[DATASET RECORDS]

theorem reqEditWork_fits (h : u.saving = false) (hn : requestNumberOk a.number = true)
    (hb : editRangeOk a.body = true) (hreq : u.request? a.number.toNat = some r) (hfits : EditFits a.body r u) :
    reqEditWork a u = if editEnded u a.body r = true then refuse u .range else editAccepted a.body r u := by
  obtain ⟨hdrop, hkind, hdays, htimes⟩ := hfits
  rw [reqEditWork_found h hn hb hreq, if_neg hdrop, if_neg (by simp [hkind]), if_neg (by simp [hdays]),
    if_neg fun ⟨hruns, hmoved⟩ => by simp [htimes hruns] at hmoved]

theorem reqEditWork_misfits (h : u.saving = false) (hn : requestNumberOk a.number = true)
    (hb : editRangeOk a.body = true) (hreq : u.request? a.number.toNat = some r) (hmis : ¬ EditFits a.body r u) :
    reqEditWork a u = refuse u .state := by
  rw [reqEditWork_found h hn hb hreq]
  by_cases hdrop : r.state = .dropping
  · exact if_pos hdrop
  rw [if_neg hdrop]
  by_cases hkind : editKindOk a.body r.kind = false
  · exact if_pos hkind
  rw [if_neg hkind]
  by_cases hdays : editDaysOk a.body r.kind = false
  · exact if_pos hdays
  rw [if_neg hdays]
  by_cases htimes : singleRunning u r = true ∧ editTimesSame a.body r.kind = false
  · exact if_pos htimes
  · exact absurd ⟨hdrop, by simpa using hkind, by simpa using hdays, by simpa using htimes⟩ hmis

theorem not_editFits {b : ReqEditBody} (h : editKindOk b r.kind = false) : ¬ EditFits b r u :=
  fun ⟨_, hkind, _, _⟩ => Bool.false_ne_true (h.symm.trans hkind)

theorem editFits_timed {x : ReqCommon} {du : Word16} {days : Byte} {st : Word32} {f : TimedFields}
    (hkind : r.kind = .timed f) (hdays : days.toNat < 128) : EditFits (.timed x du days st) r u ↔
      r.state ≠ .dropping ∧ (days = 0 ↔ f.days = 0) ∧ (f.days = 0 →
        (∃ b ∈ u.plan.bookings, b.request = r.number ∧ b.isRunning = true) →
          st.toNat = f.start ∧ min du.toNat 43200 = f.duration) := by
  have hsingle : r.isSingle = true ↔ f.days = 0 := by rw [Request.isSingle, hkind]; exact beq_iff_eq
  rw [EditFits, hkind, editDaysOk_timed x du st f hdays, singleRunning_iff, hsingle, editTimesSame_timed, and_imp]
  exact and_congr_right fun _ => ⟨And.right, fun h => ⟨rfl, h⟩⟩

theorem editFits_event {x : ReqCommon} {f : EventFields} (hkind : r.kind = .event f) :
    EditFits (.event x) r u ↔ r.state ≠ .dropping := by
  rw [EditFits, hkind]
  exact ⟨And.left, fun h => ⟨h, rfl, rfl, fun _ => rfl⟩⟩

theorem editFits_series {x : ReqCommon} {f : SeriesFields} (hkind : r.kind = .series f) :
    EditFits (.series x) r u ↔ r.state ≠ .dropping := by
  rw [EditFits, hkind]
  exact ⟨And.left, fun h => ⟨h, rfl, rfl, fun _ => rfl⟩⟩

theorem editAccepted_same {b : ReqEditBody} (h : editedRequest b r = r) : editAccepted b r u =
    accept u (.reqEdit false (editClamped b) (tierOf u.settings (editedRequest b r))) := if_pos h

theorem editAccepted_differs {b : ReqEditBody} (h : editedRequest b r ≠ r) : editAccepted b r u =
    accept (if r.state = .active then
        settle (deriveAndPass (withRequests (replacing r.number (fun _ => editedRequest b r) u.requests) u))
      else withRequests (replacing r.number (fun _ => editedRequest b r) u.requests) u)
      (.reqEdit true (editClamped b) (tierOf u.settings (editedRequest b r))) := if_neg h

[/DATASET RECORDS]

### TASK DIRECTIONS:
Please write out the entries exactly, keeping every line intact.

### EXERCISE RESULT:
theorem reqEditWork_fits (h : u.saving = false) (hn : requestNumberOk a.number = true)
    (hb : editRangeOk a.body = true) (hreq : u.request? a.number.toNat = some r) (hfits : EditFits a.body r u) :
    reqEditWork a u = if editEnded u a.body r = true then refuse u .range else editAccepted a.body r u := by
  obtain ⟨hdrop, hkind, hdays, htimes⟩ := hfits
  rw [reqEditWork_found h hn hb hreq, if_neg hdrop, if_neg (by simp [hkind]), if_neg (by simp [hdays]),
    if_neg fun ⟨hruns, hmoved⟩ => by simp [htimes hruns] at hmoved]

theorem reqEditWork_misfits (h : u.saving = false) (hn : requestNumberOk a.number = true)
    (hb : editRangeOk a.body = true) (hreq : u.request? a.number.toNat = some r) (hmis : ¬ EditFits a.body r u) :
    reqEditWork a u = refuse u .state := by
  rw [reqEditWork_found h hn hb hreq]
  by_cases hdrop : r.state = .dropping
  · exact if_pos hdrop
  rw [if_neg hdrop]
  by_cases hkind : editKindOk a.body r.kind = false
  · exact if_pos hkind
  rw [if_neg hkind]
  by_cases hdays : editDaysOk a.body r.kind = false
  · exact if_pos hdays
  rw [if_neg hdays]
  by_cases htimes : singleRunning u r = true ∧ editTimesSame a.body r.kind = false
  · exact if_pos htimes
  · exact absurd ⟨hdrop, by simpa using hkind, by simpa using hdays, by simpa using htimes⟩ hmis

theorem not_editFits {b : ReqEditBody} (h : editKindOk b r.kind = false) : ¬ EditFits b r u :=
  fun ⟨_, hkind, _, _⟩ => Bool.false_ne_true (h.symm.trans hkind)

theorem editFits_timed {x : ReqCommon} {du : Word16} {days : Byte} {st : Word32} {f : TimedFields}
    (hkind : r.kind = .timed f) (hdays : days.toNat < 128) : EditFits (.timed x du days st) r u ↔
      r.state ≠ .dropping ∧ (days = 0 ↔ f.days = 0) ∧ (f.days = 0 →
        (∃ b ∈ u.plan.bookings, b.request = r.number ∧ b.isRunning = true) →
          st.toNat = f.start ∧ min du.toNat 43200 = f.duration) := by
  have hsingle : r.isSingle = true ↔ f.days = 0 := by rw [Request.isSingle, hkind]; exact beq_iff_eq
  rw [EditFits, hkind, editDaysOk_timed x du st f hdays, singleRunning_iff, hsingle, editTimesSame_timed, and_imp]
  exact and_congr_right fun _ => ⟨And.right, fun h => ⟨rfl, h⟩⟩

theorem editFits_event {x : ReqCommon} {f : EventFields} (hkind : r.kind = .event f) :
    EditFits (.event x) r u ↔ r.state ≠ .dropping := by
  rw [EditFits, hkind]
  exact ⟨And.left, fun h => ⟨h, rfl, rfl, fun _ => rfl⟩⟩

theorem editFits_series {x : ReqCommon} {f : SeriesFields} (hkind : r.kind = .series f) :
    EditFits (.series x) r u ↔ r.state ≠ .dropping := by
  rw [EditFits, hkind]
  exact ⟨And.left, fun h => ⟨h, rfl, rfl, fun _ => rfl⟩⟩

theorem editAccepted_same {b : ReqEditBody} (h : editedRequest b r = r) : editAccepted b r u =
    accept u (.reqEdit false (editClamped b) (tierOf u.settings (editedRequest b r))) := if_pos h

theorem editAccepted_differs {b : ReqEditBody} (h : editedRequest b r ≠ r) : editAccepted b r u =
    accept (if r.state = .active then
        settle (deriveAndPass (withRequests (replacing r.number (fun _ => editedRequest b r) u.requests) u))
      else withRequests (replacing r.number (fun _ => editedRequest b r) u.requests) u)
      (.reqEdit true (editClamped b) (tierOf u.settings (editedRequest b r))) := if_neg h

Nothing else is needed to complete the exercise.